── Data for review ──

/-- Each second out of reset, counted in common ticks from start-up (R414): POH, the temperature and voltage histograms, the registers that show them, FS11 and FS12. -/
def pohSecond (s : State) (tj : Int) (va vb : Nat) : State :=
  if !s.clocked || s.tick % 200000000 != 0 || decide (s.tick ≤ s.tally.pohAt) then s
  else
    let s1 := { s with tally := { s.tally with pohAt := s.tick } }.updTally (fun t => { t with
      poh := min (2 ^ 64 - 1) (t.poh + 1), tj := bucketInc t.tj (tjBucket tj), vina := bucketInc t.vina (vinBucket va), vinb := bucketInc t.vinb (vinBucket vb) })
    let s2 := ((s1.gput F.PWR_TJ_TJ (unsigned 16 tj)).gput F.PWR_VIN_VINA (mv16 va)).gput F.PWR_VIN_VINB (mv16 vb)
    let level (s : State) (n : Nat) (lim : Int) : State :=
      if lim < tj then (if s.gflag (F.FAULT_SRC_STAT_ACTIVE n) then s else s.detectLevel n) else s.clearLevel n
    level (level s2 11 (110 * 16)) 12 (125 * 16)

end State
end Sys2Proof.Machine
end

───

Exercise details: Print the lines of the material, exactly and only, from the line that contains "level (level s2" down to and including the final line.

Exercise result:
    level (level s2 11 (110 * 16)) 12 (125 * 16)

end State
end Sys2Proof.Machine
end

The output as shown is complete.